Yesterday Donald Trump signed a law that forbids the IRS to seize the bank accounts of business owners based on nothing more than the allegation that they "structured" their deposits or withdrawals to evade federal reporting requirements. That kind of odious money grab—which, like other forms of civil forfeiture, did not require criminal charges, let alone a conviction—provoked bipartisan outrage in Congress after it was publicized by the Institute for Justice, the libertarian public interest law firm.
Since 1970 the humorously named Bank Secrecy Act has required financial institutions to report transactions involving $10,000 or more to the Treasury Department, because such large sums of cash are obviously suspicious. You know what else is suspicious? Transactions involving less than $10,000, because they suggest an attempt to evade the government's reporting requirement, which has been a federal crime, known as "structuring," since 1986.
Suspicion of structuring was the sole justification when the IRS seized $60,000 from Maryland dairy farmer Randy Sowers in 2012, $446,000 from Long Island candy and snack wholesaler Jeffrey Hirsch that same year, $33,000 from Iowa restaurateur Carole Hinders in 2013, and $107,000 from North Carolina convenience store owner Lyndon McLellan in 2014. The negative publicity generated by stories like those led the IRS to announce in 2014 that it would no longer pursue forfeiture in cases where there was no evidence of illegal activity beyond structuring itself. The Justice Department unveiled similar restrictions in 2015.
Section 1201 of the Taxpayer First Act, the bill that Trump signed yesterday, codifies the shift in IRS policy, saying, "Property may only be seized by the Internal Revenue Service" in structuring cases "if the property to be seized was derived from an illegal source or the funds were structured for the purpose of concealing the violation of a criminal law or regulation other than" structuring. The law also requires that the IRS notify the owner within 30 days of a seizure and mandates a hearing to consider whether there was probable cause for the seizure within 30 days of the owner's request.
"Previously," the Institute for Justice notes, "property owners targeted for structuring had to wait months or even years to present their case to a judge." Sowers and Hirsch, both I.J. clients, "ultimately recovered their wrongfully taken money, but only after years of legal proceedings and high-profile media coverage."
I.J. senior attorney Darpana Sheth, who heads the organization's National Initiative to End Forfeiture Abuse, welcomed the demise of this particularly egregious kind of legalized theft. "Innocent entrepreneurs will no longer have to fear forfeiting their cash to the IRS, simply over how they handled their money," Sheth said in a press release. "Seizing for structuring was one of the most abusive forms of civil forfeiture, and we're glad to see it go."

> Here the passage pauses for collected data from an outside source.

-- ==== Sys2Proof/Syntax.lean ====
section
/-! DEFINITION. The instructions: one constructor per row of spec/opcode_table.json (30_encoding.md R55), each with its operand. -/

set_option autoImplicit false

namespace Sys2Proof

/-- An instruction with its operand, the two low decimal digits of its Word (30_encoding.md R51, R58). HALT keeps its operand too,
although it does not use it: the hundred Words 4300..4399 are a hundred HALTs (R58). -/
inductive Instr where
  | read (a : Nat)
  | write (a : Nat)
  | load (a : Nat)
  | store (a : Nat)
  | add (a : Nat)
  | subtract (a : Nat)
  | divide (a : Nat)
  | remainder (a : Nat)
  | multiply (a : Nat)
  | branch (a : Nat)
  | branchneg (a : Nat)
  | branchzero (a : Nat)
  | halt (a : Nat)
deriving DecidableEq, Repr

/-- The operand of an instruction. -/
def Instr.operand : Instr → Nat
  | .read a => a
  | .write a => a
  | .load a => a
  | .store a => a
  | .add a => a
  | .subtract a => a
  | .divide a => a
  | .remainder a => a
  | .multiply a => a
  | .branch a => a
  | .branchneg a => a
  | .branchzero a => a
  | .halt a => a

end Sys2Proof
end

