-- ==== Sys2Proof/Machine/Step.lean ====
section
/-! DEFINITION. The step: one whole cycle, taken as one atomic step (40_cycle.md R70, R71, R78). -/

set_option autoImplicit false

namespace Sys2Proof.Machine

/-- One step. A cycle runs when, and only when, `es == Running` (40_cycle.md R70); in the other engine states nothing changes.
DESIGN CHOICE (log 6): "no cycle runs" is a next state equal to the present one; unsafe only for claims that count steps. -/
def step (s : State) : Host.Outcome State Fault Refusal :=
  if s.es = .running then
    match fetchDecode s with
    | .ok (i, t) => exec i t
    | .error t => .next t
  else .next s

/-- The state whose next step fetches and runs the instruction with these bits (log 21, log 22). A pattern of bits that is no Word
cannot stand in memory and changes nothing. -/
def State.withFetchWord (s : State) (nbits w : Nat) : State :=
  match wordOfBits nbits w with
  | some v => s.placeWord v
  | none => s

end Sys2Proof.Machine
end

The restrictions in the new law do not apply to the Justice Department. I.J. says a campaign it organized resulted in "464 petitions from owners seeking to recover their money that had been seized for structuring." Of the 208 petitions relating to forfeitures pursued by the IRS, the agency granted "roughly 84 percent and returned over $9.9 million to property owners." Of the 256 petitions related to cases involving the DOJ, the IRS recommended that the department grant 194. But as of last summer, the DOJ had accepted just 41 petitions, or 21 percent, "and refused to return more than $22.2 million."